-- ==== Sys2Proof/Machine/Names.lean ====
section
/-!
DEFINITION. The registers that a word names, which its group's `NREG` bounds (R61) and which the
interlock waits for (R52), and the checks of a word that depend on its clause or its kernel (R68).
-/

namespace Sys2Proof

open Sys2Proof.Machine

/-- Registers of a field: a pair's two under `.d`. -/
def Src.regs (s : Src) (dd : Bool) : List Nat :=
  match s with
  | .w n => if dd then [n, n + 1] else [n]
  | _ => []

/-- Registers of a two-source word. -/
def R3.regs (x : R3) : List Nat := x.d.regs x.dd ++ x.a.regs x.dd ++ x.b.regs x.dd

/-- Registers of a comparison. -/
def Cmp.regs (x : Cmp) : List Nat := x.a.regs x.dd ++ x.b.regs x.dd

/-- Registers of a one-source word. -/
def R2.regs (x : R2) : List Nat := x.d.regs x.dd ++ x.a.regs x.dd

/-- Registers of a two-source word with rounding. -/
def R3r.regs (x : R3r) : List Nat := x.d.regs false ++ x.a.regs false ++ x.b.regs false

/-- Registers of a three-source word. -/
def R4.regs (x : R4) : List Nat := x.c :: (x.d.regs false ++ x.a.regs false ++ x.b.regs false)

/-- Registers of a bit-field word. -/
def Bf.regs (x : Bf) : List Nat :=
  x.d.regs false ++ x.a.regs false ++ x.b.regs false ++ x.c.regs false

/-- Registers of a packed word. -/
def H3.regs (x : H3) : List Nat := [x.d, x.a, x.b]

/-- Registers of a plain unary word. -/
def W2.regs (x : W2) : List Nat := [x.d, x.a]

/-- Registers of a dot product. -/
def Dot.regs (x : Dot) : List Nat := [x.d, x.a, x.b, x.c, x.c + 1]

/-- The element format of a slot word, when the slot breaks no condition of R86. -/
def slotElem (w : Nat) : Option Elem :=
  if w / 2 ^ 24 = 0 ∧ w / 2 ^ 16 % 256 ≤ 13 ∧ w / 2 ^ 8 % 256 ≤ 2 then Elem.ofCode (w % 256) else none

/-- The element format of a slot of a launch. -/
def slotOf (slots : List Word) (n : Nat) : Option Elem := slotElem ((slots.getD n 0).toNat)

/-- Registers of `ncvt` or `nunp`: the packed side is a pair for FA48. -/
def Cv.regs (x : Cv) (slots : List Word) (narrow : Bool) : List Nat :=
  let p := if slotOf slots x.slot = some .fa48 then [if narrow then x.d + 1 else x.a + 1] else []
  [x.d, x.a, x.b] ++ p

/-- Registers of a wide format. -/
def fmtRegs (f : WFmt) (n : Nat) : List Nat :=
  match f with
  | .fa48 => [n, n + 1]
  | _ => [n]

/-- Registers of an access size. -/
def sizedRegs (sz : Size) (n : Nat) : List Nat :=
  match sz with
  | .byte | .half | .word => [n]
  | .dword => [n, n + 1]
  | .quad => [n, n + 1, n + 2, n + 3]

/-- Registers of `ld`. -/
def Ldg.regs (x : Ldg) : List Nat := sizedRegs x.sz x.d ++ [x.a, x.a + 1]

/-- Registers of `st`. -/
def Stg.regs (x : Stg) : List Nat := sizedRegs x.sz x.b ++ [x.a, x.a + 1]

/-- Registers of `lds` and `ldx`. -/
def Lds.regs (x : Lds) : List Nat := x.a :: sizedRegs x.sz x.d

/-- Registers of `sts` and `stx`. -/
def Sts.regs (x : Sts) : List Nat := x.a :: sizedRegs x.sz x.b

/-- Data registers of an atomic (R171). -/
def AtomOp.dataRegs (op : AtomOp) (sz : Size) (b : Nat) : List Nat :=
  match op, sz with
  | .cas, .dword => [b, b + 1, b + 2, b + 3]
  | .cas, _ => [b, b + 1]
  | _, sz => sizedRegs sz b

/-- Registers of `atom` (`glob`) and `atoms`. -/
def Atm.regs (x : Atm) (glob : Bool) : List Nat :=
  sizedRegs x.sz x.d ++ x.op.dataRegs x.sz x.b ++ (if glob then [x.a, x.a + 1] else [x.a])

/-- Registers of `red`. -/
def Rdg.regs (x : Rdg) : List Nat := x.op.dataRegs x.sz x.b ++ [x.a, x.a + 1]

/-- Registers of a tile load or store. -/
def Tls.regs (x : Tls) : List Nat := [x.d, x.d + 1, x.a, x.b]

/-- Registers of a paired word. -/
def Paired.regs (x : Paired) : List Nat := [x.d, x.a, x.b, x.snd.d, x.snd.a, x.snd.b]

/-- The registers that a word names (R61): `slots` are the launch's format slots. -/
def Instr.regs (slots : List Word) : Instr → List Nat
  | .nop _ => []
  | .add x => x.regs
  | .sub x => x.regs
  | .mul x => x.regs
  | .mulh x => x.regs
  | .mulhu x => x.regs
  | .mad x => x.regs
  | .div x => x.regs
  | .divu x => x.regs
  | .rem x => x.regs
  | .remu x => x.regs
  | .and x => x.regs
  | .or x => x.regs
  | .xor x => x.regs
  | .andn x => x.regs
  | .shl x => x.regs
  | .shr x => x.regs
  | .sra x => x.regs
  | .rol x => x.regs
  | .shladd _ x => x.regs
  | .min x => x.regs
  | .max x => x.regs
  | .minu x => x.regs
  | .maxu x => x.regs
  | .abs x => x.regs
  | .clz x => x.regs
  | .popc x => x.regs
  | .brev x => x.regs
  | .bfx x => x.regs
  | .bfxu x => x.regs
  | .bfi x => x.regs
  | .sel _ _ x => x.regs
  | .cmp _ x => x.regs
  | .set _ x => x.regs
  | .mov x => x.regs
  | .movi _ kind d _ => (match kind with | 0 => [d] | 1 => [d, d + 1] | _ => [])
  | .movx _ d _ => [d, d + 1]
  | .pand _ => []
  | .por _ => []
  | .pxor _ => []
  | .smov _ _ d sreg => (if sregWide sreg then d.regs true else d.regs false)
  | .swr _ sreg a => (if sregWide sreg then [a, a + 1] else [a])
  | .rand _ d => [d]
  | .widf _ _ _ d => (d.regs false)
  | .addPaired x => x.regs
  | .subPaired x => x.regs
  | .andPaired x => x.regs
  | .orPaired x => x.regs
  | .xorPaired x => x.regs
  | .shlPaired x => x.regs
  | .shrPaired x => x.regs
  | .movPaired x => x.regs
  | .minPaired x => x.regs
  | .maxPaired x => x.regs
  | .faddPaired x => x.regs
  | .fmulPaired x => x.regs
  | .fminPaired x => x.regs
  | .fmaxPaired x => x.regs
  | .hadd2Paired x => x.regs
  | .hmul2Paired x => x.regs
  | .shfl _ _ d a b c => ([d, a, c] ++ b.regs false)
  | .vote _ mode _ d _ c => (c :: (if mode = .mask then [d] else []))
  | .redux _ _ d a c => [d, a, c]
  | .matchL _ _ d a c => [d, a, c]
  | .elect _ _ c => [c]
  | .lsync _ d c => [d, c]
  | .bra _ _ => []
  | .jmp _ a => [a, a + 1]
  | .call _ _ => [2, 3]
  | .callr _ d a => [d, d + 1, a, a + 1]
  | .ret _ a => [a, a + 1]
  | .rjarm _ _ a => [a]
  | .rjwait _ _ => []
  | .exit _ => []
  | .brk _ _ => []
  | .yield _ => []
  | .fadd x => x.regs
  | .fsub x => x.regs
  | .fmul x => x.regs
  | .ffma x => x.regs
  | .fmin x => x.regs
  | .fmax x => x.regs
  | .fcmp _ x => x.regs
  | .fclass x => x.regs
  | .frnd _ x => x.regs
  | .fcvt _ _ dst src d a => (fmtRegs dst d ++ fmtRegs src a)
  | .icvt _ _ dst d a => (a :: fmtRegs dst d)
  | .fcvti _ _ _ src d a => (d :: fmtRegs src a)
  | .hadd2 x => x.regs
  | .hmul2 x => x.regs
  | .hfma2 c x => (c :: x.regs)
  | .hmin2 x => x.regs
  | .hmax2 x => x.regs
  | .rcp x => x.regs
  | .rsq x => x.regs
  | .sqrt x => x.regs
  | .exp2 x => x.regs
  | .log2 x => x.regs
  | .fdiv x => x.regs
  | .feval _ x => x.regs
  | .ftld _ _ a _ => [a]
  | .dot4 x => x.regs
  | .dot8 x => x.regs
  | .ncvt x => x.regs slots true
  | .nunp x => x.regs slots false
  | .ld x => x.regs
  | .st x => x.regs
  | .lds x => x.regs
  | .sts x => x.regs
  | .ldx x => x.regs
  | .stx x => x.regs
  | .atom x => x.regs true
  | .red x => x.regs
  | .atoms x => x.regs false
  | .fence _ _ _ => []
  | .acqr _ a => [a]
  | .waita _ global d a b => ([d, b, a] ++ (if global then [a + 1] else []))
  | .cpy _ d a _ => [d, d + 1, a]
  | .tlwait _ _ a => [a, a + 1]
  | .tlread _ _ d => [d, d + 1]
  | .pref _ _ a _ => [a, a + 1]
  | .chend _ => []
  | .chstat _ _ d => [d, d + 1]
  | .bar _ => []
  | .barv x => [x.r]
  | .barw x => [x.r]
  | .barst x => [x.r, x.r + 1]
  | .tzero _ _ _ d => [d, d + 1]
  | .tld x => x.regs
  | .tst x => x.regs
  | .tmma _ d a _ => [d, d + 1, a]
  | .tdadd _ _ _ d a _ => [d, d + 1, a, a + 1]
  | .twait _ _ d a => [d, a]
  | .tcode _ d a _ => [d, d + 1, a]
  | .tlu x => [x.d, x.d + 1, x.a, x.b, x.b + 1]
  | .tchol x => [x.d, x.d + 1, x.a, x.b, x.b + 1]
  | .tqr x => [x.d, x.d + 1, x.a, x.b, x.b + 1, x.c]
  | .ttrsm _ _ _ x => [x.d, x.d + 1, x.a, x.b, x.b + 1, x.c]
  | .pvap _ _ _ _ d _ => [d, d + 1]
  | .tstat _ _ _ d => [d, d + 1]
  | .handle _ _ d _ _ => [d, d + 1, 4, 5]
  | .endh _ => []
  | .perform _ _ _ => []
  | .resume _ a => [a]
  | .drop _ a => [a]
  | .hret _ => []
  | .hstat _ fl d a => (d :: (if fl = .tok then [a] else []))
  | .svc _ _ => []
  | .launch _ d a b => [d, d + 1, a, a + 1, b]
  | .sleep _ _ a => [a, a + 1]
  | _ => []

/-- Words that wait until no register write of their thread is outstanding (R212, R328). -/
def Instr.waitsAll : Instr → Bool
  | .perform .. | .svc .. => true
  | _ => false

/-- Words that restore registers from a record: they wait for what is on its way (R333, R334, log 28). -/
def Instr.restores : Instr → Bool
  | .resume .. | .endh .. | .hret .. => true
  | _ => false

/-- Groups of Table 3-2. -/
inductive WordGroup where
  | integer | cross | control | float | memory | chunk | tile | effects | system | paired
deriving DecidableEq, Repr

/-- The group of a word by its opcode (Table 3-9). -/
def wordGroup (w : Nat) : WordGroup :=
  if w / 2 ^ 63 % 2 = 1 then .paired
  else
    let op := w / 2 ^ 53 % 1024
    if op < 0x040 then .integer
    else if op < 0x080 then .cross
    else if op < 0x100 then .control
    else if op < 0x1C0 then .float
    else if op < 0x240 then .memory
    else if op < 0x280 then .chunk
    else if op < 0x300 then .tile
    else if op < 0x340 then .effects
    else .system

/-- What a clause class admits (Table 3-2, R53). -/
def classAdmits (cls : Nat) (g : WordGroup) : Bool :=
  match g with
  | .integer => true
  | .cross | .float | .paired => cls == 0
  | .memory => cls == 1
  | .tile => cls == 2
  | .control | .chunk | .effects | .system => cls == 3

/-- Operations that end a clause (R55). -/
def Instr.ends : Instr → Bool
  | .bra .. | .jmp .. | .call .. | .callr .. | .ret .. | .rjarm .. | .rjwait .. | .exit .. | .brk ..
  | .yield .. | .perform .. | .resume .. | .endh .. | .hret .. | .svc .. | .sleep .. | .bar ..
  | .barw .. | .waita .. | .tlwait .. | .twait .. => true
  | _ => false

/-- The flag select of a word (R52). -/
def Instr.sel? : Instr → Nat
  | .ld x => x.sel
  | .ldx x => x.sel
  | .atom x => x.sel
  | .atoms x => x.sel
  | .ftld _ _ _ n => n
  | .cpy _ _ _ n => n
  | .tld x => x.sel
  | .tst x => x.sel
  | .tmma _ _ _ n => n
  | .tdadd _ _ _ _ _ n => n
  | .tcode _ _ _ n => n
  | .tlu x => x.sel
  | .tchol x => x.sel
  | .tqr x => x.sel
  | .ttrsm _ _ _ x => x.sel
  | .pvap _ _ _ _ _ n => n
  | _ => 0

/-- Formats widened from or narrowed into (Table 4-8). -/
def Machine.Elem.cvt (narrow : Bool) : Elem → Bool
  | .q4t => !narrow
  | _ => true

/-- The largest element position of `ncvt` and `nunp` (R133). -/
def Machine.Elem.maxPos : Elem → Nat
  | .fp32 | .fa48 => 0
  | .fp16 | .bf16 => 1
  | .q8f | .q8w | .q8i => 3
  | .q4l | .q4i | .q4t => 7

/-- Formats of `dot4` and `dot8` (Table 4-8). -/
def Machine.Elem.dot (eight : Bool) : Elem → Bool
  | .q8f | .q8w | .q8i => !eight
  | .q4l | .q4i | .q4t => eight
  | _ => false

/-- The slots a word names are legal for their use (R86), and so are its registers that depend on
them. -/
def Instr.slotsOk (slots : List Word) : Instr → Bool
  | .ncvt x => match slotOf slots x.slot with
    | some e => e.cvt true && decide (x.pos ≤ e.maxPos) && (e != .fa48 || x.d % 2 == 0)
    | none => false
  | .nunp x => match slotOf slots x.slot with
    | some e => e.cvt false && decide (x.pos ≤ e.maxPos) && (e != .fa48 || x.a % 2 == 0)
    | none => false
  | .dot4 x => match slotOf slots x.sa, slotOf slots x.sb with
    | some a, some b => a.dot false && b.dot false
    | _, _ => false
  | .dot8 x => match slotOf slots x.sa, slotOf slots x.sb with
    | some a, some b => a.dot true && b.dot true
    | _, _ => false
  | .tld x => match slotOf slots x.slot with
    | some e => e.cvt false
    | none => false
  | .tst x => match slotOf slots x.slot with
    | some e => e.cvt true
    | none => false
  | _ => true

end Sys2Proof
end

————

■ **TASK TO COMPLETE**
Reproduce the listing above exactly as far as the line with "def Cv.regs (x", that line included.

■ **OUTPUT OF THE TASK**
-- ==== Sys2Proof/Machine/Names.lean ====
section
/-!
DEFINITION. The registers that a word names, which its group's `NREG` bounds (R61) and which the
interlock waits for (R52), and the checks of a word that depend on its clause or its kernel (R68).
-/

namespace Sys2Proof

open Sys2Proof.Machine

/-- Registers of a field: a pair's two under `.d`. -/
def Src.regs (s : Src) (dd : Bool) : List Nat :=
  match s with
  | .w n => if dd then [n, n + 1] else [n]
  | _ => []

/-- Registers of a two-source word. -/
def R3.regs (x : R3) : List Nat := x.d.regs x.dd ++ x.a.regs x.dd ++ x.b.regs x.dd

/-- Registers of a comparison. -/
def Cmp.regs (x : Cmp) : List Nat := x.a.regs x.dd ++ x.b.regs x.dd

/-- Registers of a one-source word. -/
def R2.regs (x : R2) : List Nat := x.d.regs x.dd ++ x.a.regs x.dd

/-- Registers of a two-source word with rounding. -/
def R3r.regs (x : R3r) : List Nat := x.d.regs false ++ x.a.regs false ++ x.b.regs false

/-- Registers of a three-source word. -/
def R4.regs (x : R4) : List Nat := x.c :: (x.d.regs false ++ x.a.regs false ++ x.b.regs false)

/-- Registers of a bit-field word. -/
def Bf.regs (x : Bf) : List Nat :=
  x.d.regs false ++ x.a.regs false ++ x.b.regs false ++ x.c.regs false

/-- Registers of a packed word. -/
def H3.regs (x : H3) : List Nat := [x.d, x.a, x.b]

/-- Registers of a plain unary word. -/
def W2.regs (x : W2) : List Nat := [x.d, x.a]

/-- Registers of a dot product. -/
def Dot.regs (x : Dot) : List Nat := [x.d, x.a, x.b, x.c, x.c + 1]

/-- The element format of a slot word, when the slot breaks no condition of R86. -/
def slotElem (w : Nat) : Option Elem :=
  if w / 2 ^ 24 = 0 ∧ w / 2 ^ 16 % 256 ≤ 13 ∧ w / 2 ^ 8 % 256 ≤ 2 then Elem.ofCode (w % 256) else none

/-- The element format of a slot of a launch. -/
def slotOf (slots : List Word) (n : Nat) : Option Elem := slotElem ((slots.getD n 0).toNat)

/-- Registers of `ncvt` or `nunp`: the packed side is a pair for FA48. -/
def Cv.regs (x : Cv) (slots : List Word) (narrow : Bool) : List Nat :=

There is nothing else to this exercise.